Stored items >>
[Start of section]

/-- The value of an encoding (R114, R116, Table 5-1). -/
def eltDecode (f : Elt) (bits : Nat) : XVal :=
  let b := bits % 2 ^ eltBits f
  if f = .e8m0 then (if b = 255 then .nan else .fin false 1 ((b : Int) - 127))
  else if eltInt f then
    let half := 2 ^ (eltBits f - 1)
    if b < half then .fin false b 0 else .fin true (2 * half - b) 0
  else
    let neg := decide (2 ^ (eltBits f - 1) ≤ b)
    let mag := b % 2 ^ (eltBits f - 1)
    let ex := mag / 2 ^ eltM f
    let mn := mag % 2 ^ eltM f
    if eltInf f && ex == 2 ^ eltE f - 1 then (if mn = 0 then .inf neg else .nan)
    else if f = .e4m3 && mag == 0x7F then .nan
    else if ex = 0 then .fin neg mn (1 - (eltBias f : Int) - (eltM f : Int))
    else .fin neg (mn + 2 ^ eltM f) ((ex : Int) - (eltBias f : Int) - (eltM f : Int))

/-! ## Rounding (R122-R125, R128, R518) -/

/-- A magnitude m × 2^e rounded to a multiple of 2^lsb under a mode (Table 5-4); `r` is the stochastic
draw. Gives the multiple and whether anything was dropped. -/
def roundMag (rm : Nat) (neg : Bool) (r m : Nat) (e lsb : Int) : Nat × Bool :=
  if lsb ≤ e then (m * 2 ^ (e - lsb).toNat, false)
  else
    let sh := (lsb - e).toNat
    let q := m / 2 ^ sh
    let rem := m % 2 ^ sh
    let up : Bool :=
      match rm with
      | 0 => decide (2 ^ sh < 2 * rem) || (decide (2 * rem = 2 ^ sh) && decide (q % 2 = 1))
      | 1 => false
      | 2 => neg && decide (rem ≠ 0)
      | 3 => !neg && decide (rem ≠ 0)
      | _ => decide (2 ^ 32 ≤ rem * 2 ^ 32 / 2 ^ sh + r)
    (if up then q + 1 else q, decide (rem ≠ 0))

/-- The limits of an integer format. -/
def intLo (f : Elt) : Int := -((2 ^ (eltBits f - 1) : Nat) : Int)
def intHi (f : Elt) : Int := ((2 ^ (eltBits f - 1) : Nat) : Int) - 1

/-- Two's-complement bits of an integer in a width. -/
def twos (w : Nat) (x : Int) : Nat := (x % ((2 ^ w : Nat) : Int)).toNat

/-- A finite value to an integer format (R123, Tables 5-5 and 5-6a). -/
def roundInt (f : Elt) (rm r : Nat) (neg : Bool) (m : Nat) (e : Int) : Nat × Flags5 :=
  let q := roundMag rm neg r m e 0
  let v : Int := if neg then -(q.1 : Int) else q.1
  if v < intLo f then (twos (eltBits f) (intLo f), fNV)
  else if intHi f < v then (twos (eltBits f) (intHi f), fNV)
  else (twos (eltBits f) v, if q.2 then fNX else 0)

/-- A finite value to E8M0 (R160); under RNE a tie at 1.5 × 2^p goes to 2^(p+1) (log entry 59). -/
def roundScale (rm r : Nat) (neg : Bool) (m : Nat) (e : Int) : Nat × Flags5 :=
  if m = 0 || neg then (0xFF, fNV)
  else
    let p : Int := e + (Nat.log2 m : Int)
    let q := roundMag rm false r m e p
    let x : Int := if q.1 = 2 then p + 1 else p
    if 127 < x then (254, fOF ||| fNX)
    else if x < -127 then (0, fUF ||| fNX)
    else ((x + 127).toNat, if q.2 then fNX else 0)

/-- Overflow of a floating-point target (Table 5-5). -/
def overflowTo (f : Elt) (rm : Nat) (sat neg : Bool) : Nat :=
  if f = .e4m3 then (if sat then eltMaxS f neg else eltNan f)
  else if eltInf f && !(sat && f != .fp32) then
    match rm with
    | 1 => eltMaxS f neg
    | 2 => if neg then eltInfS f neg else eltMaxS f neg
    | 3 => if neg then eltMaxS f neg else eltInfS f neg
    | _ => eltInfS f neg
  else eltMaxS f neg

/-- A finite value to a floating-point format (R123-R125, Table 5-6a). -/
def roundFloat (f : Elt) (rm r : Nat) (sat neg : Bool) (m : Nat) (e : Int) : Nat × Flags5 :=
  if m = 0 then (eltSigned f neg 0, 0)
  else
    let mb := eltM f
    let emin : Int := 1 - (eltBias f : Int)
    let p : Int := e + (Nat.log2 m : Int)
    let lsb : Int := max p emin - (mb : Int)
    let q := roundMag rm neg r m e lsb
    let u := roundMag rm neg r m e (p - (mb : Int))
    -- tiny: the rounding with an unbounded exponent lies below the smallest normal
    let tiny : Bool := decide (p < emin) && !(decide (p + 1 = emin) && decide (u.1 = 2 ^ (mb + 1)))
    let carry := decide (q.1 = 2 ^ (mb + 1))
    let mant := if carry then 2 ^ mb else q.1
    let ex : Int := (if carry then lsb + 1 else lsb) + (mb : Int) + (eltBias f : Int)
    let mag : Nat := if mant < 2 ^ mb then mant else ex.toNat * 2 ^ mb + (mant - 2 ^ mb)
    if eltMax f < mag then (overflowTo f rm sat neg, fOF ||| fNX)
    else (eltSigned f neg mag, (if q.2 then fNX else 0) ||| (if q.2 && tiny then fUF else 0))

/-- The conversion of any value to any element format (R123-R125, R518). -/
def roundTo (f : Elt) (rm r : Nat) (sat : Bool) (x : XVal) : Nat × Flags5 :=
  match x with
  | .nan =>
    if eltInt f then (0, fNV)
    else if f = .e8m0 then (0xFF, fNV)
    else (eltNan f, if eltInf f || f = .e4m3 then 0 else fNV)
  | .inf neg =>
    if eltInt f then (twos (eltBits f) (if neg then intLo f else intHi f), fNV)
    else if f = .e8m0 then (0xFF, fNV)
    else if eltInf f then
      if sat && f != .fp32 then (eltMaxS f neg, fNV) else (eltInfS f neg, 0)
    else if f = .e4m3 then (if sat then eltMaxS f neg else eltNan f, fNV)
    else (eltMaxS f neg, fNV)
  | .fin neg m e =>
    if eltInt f then roundInt f rm r neg m e
    else if f = .e8m0 then roundScale rm r neg m e
    else roundFloat f rm r sat neg m e

/-! ## Exact arithmetic on dyadics -/

/-- The signed integer of a dyadic at exponent `e0`, for e0 at most its own. -/
def dyInt (neg : Bool) (m : Nat) (e e0 : Int) : Int :=
  let k : Int := ((m * 2 ^ (e - e0).toNat : Nat) : Int)
  if neg then -k else k

/-- The exact sum of two values; an exact zero takes the sign R125 gives it. -/
def xadd (rm : Nat) (a b : XVal) : XVal × Flags5 :=
  match a, b with
  | .nan, _ => (.nan, 0)
  | _, .nan => (.nan, 0)
  | .inf x, .inf y => if x = y then (.inf x, 0) else (.nan, fNV)
  | .inf x, _ => (.inf x, 0)
  | _, .inf y => (.inf y, 0)
  | .fin n1 m1 e1, .fin n2 m2 e2 =>
    let e0 := min e1 e2
    let v := dyInt n1 m1 e1 e0 + dyInt n2 m2 e2 e0
    if v = 0 then (.fin (if n1 = n2 then n1 else rm == 2) 0 0, 0)
    else (.fin (decide (v < 0)) v.natAbs e0, 0)

/-- The exact product. -/
def xmul (a b : XVal) : XVal × Flags5 :=
  match a, b with
  | .nan, _ => (.nan, 0)
  | _, .nan => (.nan, 0)
  | .inf x, .inf y => (.inf (x != y), 0)
  | .inf x, .fin y m _ => if m = 0 then (.nan, fNV) else (.inf (x != y), 0)
  | .fin x m _, .inf y => if m = 0 then (.nan, fNV) else (.inf (x != y), 0)
  | .fin x m e, .fin y k f => (.fin (x != y) (m * k) (e + f), 0)

/-- The negation. -/
def xneg : XVal → XVal
  | .nan => .nan
  | .inf x => .inf (!x)
  | .fin x m e => .fin (!x) m e

/-- binary32 values of register words. -/
def f32 (w : Nat) : XVal := eltDecode .fp32 w

/-- Rounds an exact result and its flags to binary32. -/
def toF32 (rm r : Nat) (x : XVal × Flags5) : Nat × Flags5 :=
  let y := roundTo .fp32 rm r false x.1
  (y.1, y.2 ||| x.2)

/-- binary32 addition, subtraction, multiplication and fused multiply-add (R139). -/
def f32Add (rm r a b : Nat) : Nat × Flags5 := toF32 rm r (xadd rm (f32 a) (f32 b))
def f32Sub (rm r a b : Nat) : Nat × Flags5 := toF32 rm r (xadd rm (f32 a) (xneg (f32 b)))
def f32Mul (rm r a b : Nat) : Nat × Flags5 := toF32 rm r (xmul (f32 a) (f32 b))
def f32Fma (rm r a b c : Nat) : Nat × Flags5 :=
  let p := xmul (f32 a) (f32 b)
  let q := xadd rm p.1 (f32 c)
  toF32 rm r (q.1, p.2 ||| q.2)

/-- Numeric order of finite and infinite values: a < b. -/
def xlt (a b : XVal) : Bool :=
  match a, b with
  | .nan, _ => false
  | _, .nan => false
  | .inf x, .inf y => x && !y
  | .inf x, .fin _ _ _ => x
  | .fin _ _ _, .inf y => !y
  | .fin n1 m1 e1, .fin n2 m2 e2 =>
    let e0 := min e1 e2
    decide (dyInt n1 m1 e1 e0 < dyInt n2 m2 e2 e0)

/-- Numeric equality; the two zeros are equal. -/
def xeq (a b : XVal) : Bool :=
  match a, b with
  | .nan, _ => false
  | _, .nan => false
  | _, _ => !xlt a b && !xlt b a

/-- Sign bit of a value. -/
def xsign : XVal → Bool
  | .nan => false
  | .inf x => x
  | .fin x _ _ => x

/-- minimumNumber and maximumNumber with −0 below +0 (R140). -/
def f32Min (a b : Nat) : Nat :=
  match f32 a, f32 b with
  | .nan, .nan => eltNan .fp32
  | .nan, _ => b
  | _, .nan => a
  | x, y => if xlt x y then a else if xlt y x then b else if xsign x then a else b
def f32Max (a b : Nat) : Nat :=
  match f32 a, f32 b with
  | .nan, .nan => eltNan .fp32
  | .nan, _ => b
  | _, .nan => a
  | x, y => if xlt x y then b else if xlt y x then a else if xsign x then b else a

/-- VCMP.F's conditions (Table 6-4). -/
def f32Cmp (cond a b : Nat) : Bool :=
  let x := f32 a
  let y := f32 b
  match cond with
  | 0 => xeq x y
  | 1 => !xeq x y
  | 2 => xlt x y
  | 3 => xlt x y || xeq x y
  | _ => x == .nan || y == .nan

/-! ## The functions of Table 5-10 (R141)

Values with no dyadic result are computed to more than 160 significant bits with the last bit set to
mark them inexact, then rounded once (log entry 10). -/

/-- Fraction bits of the fixed-point work. -/
abbrev fxB : Nat := 256
/-- floor(π × 2^256) and floor(ln 2 × 2^256). -/
def fxPi : Nat := 0x3243f6a8885a308d313198a2e03707344a4093822299f31d0082efa98ec4e6c89
def fxLn2 : Nat := 0xb17217f7d1cf79abc9e3b39803f2f6af40f343267298b62d8a0d175b8baafa2b

/-- Integer square root by bits, from bit `k` down. -/
def isqrtGo (n : Nat) : Nat → Nat → Nat
  | 0, r => r
  | k + 1, r => let c := r + 2 ^ k; if c * c ≤ n then isqrtGo n k c else isqrtGo n k r
def isqrt (n : Nat) : Nat := isqrtGo n (Nat.log2 n / 2 + 1) 0

/-- Σ t^k / k! by rising k, in fixed point. -/
def expGo (t : Nat) : Nat → Nat → Nat → Nat
  | 0, _, _ => 0
  | n + 1, k, term => term + expGo t n (k + 1) (term * t / 2 ^ fxB / (k + 1))
def fxExp (t : Nat) : Nat := expGo t 256 0 (2 ^ fxB)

[End of section]

THE PROBLEM >>
Above are the records; from them, give again exactly the lines from the one containing "def f32Cmp (cond" through the one containing "isqrtGo n k r", both included.

ANSWER >>
def f32Cmp (cond a b : Nat) : Bool :=
  let x := f32 a
  let y := f32 b
  match cond with
  | 0 => xeq x y
  | 1 => !xeq x y
  | 2 => xlt x y
  | 3 => xlt x y || xeq x y
  | _ => x == .nan || y == .nan

/-! ## The functions of Table 5-10 (R141)

Values with no dyadic result are computed to more than 160 significant bits with the last bit set to
mark them inexact, then rounded once (log entry 10). -/

/-- Fraction bits of the fixed-point work. -/
abbrev fxB : Nat := 256
/-- floor(π × 2^256) and floor(ln 2 × 2^256). -/
def fxPi : Nat := 0x3243f6a8885a308d313198a2e03707344a4093822299f31d0082efa98ec4e6c89
def fxLn2 : Nat := 0xb17217f7d1cf79abc9e3b39803f2f6af40f343267298b62d8a0d175b8baafa2b

/-- Integer square root by bits, from bit `k` down. -/
def isqrtGo (n : Nat) : Nat → Nat → Nat
  | 0, r => r
  | k + 1, r => let c := r + 2 ^ k; if c * c ≤ n then isqrtGo n k c else isqrtGo n k r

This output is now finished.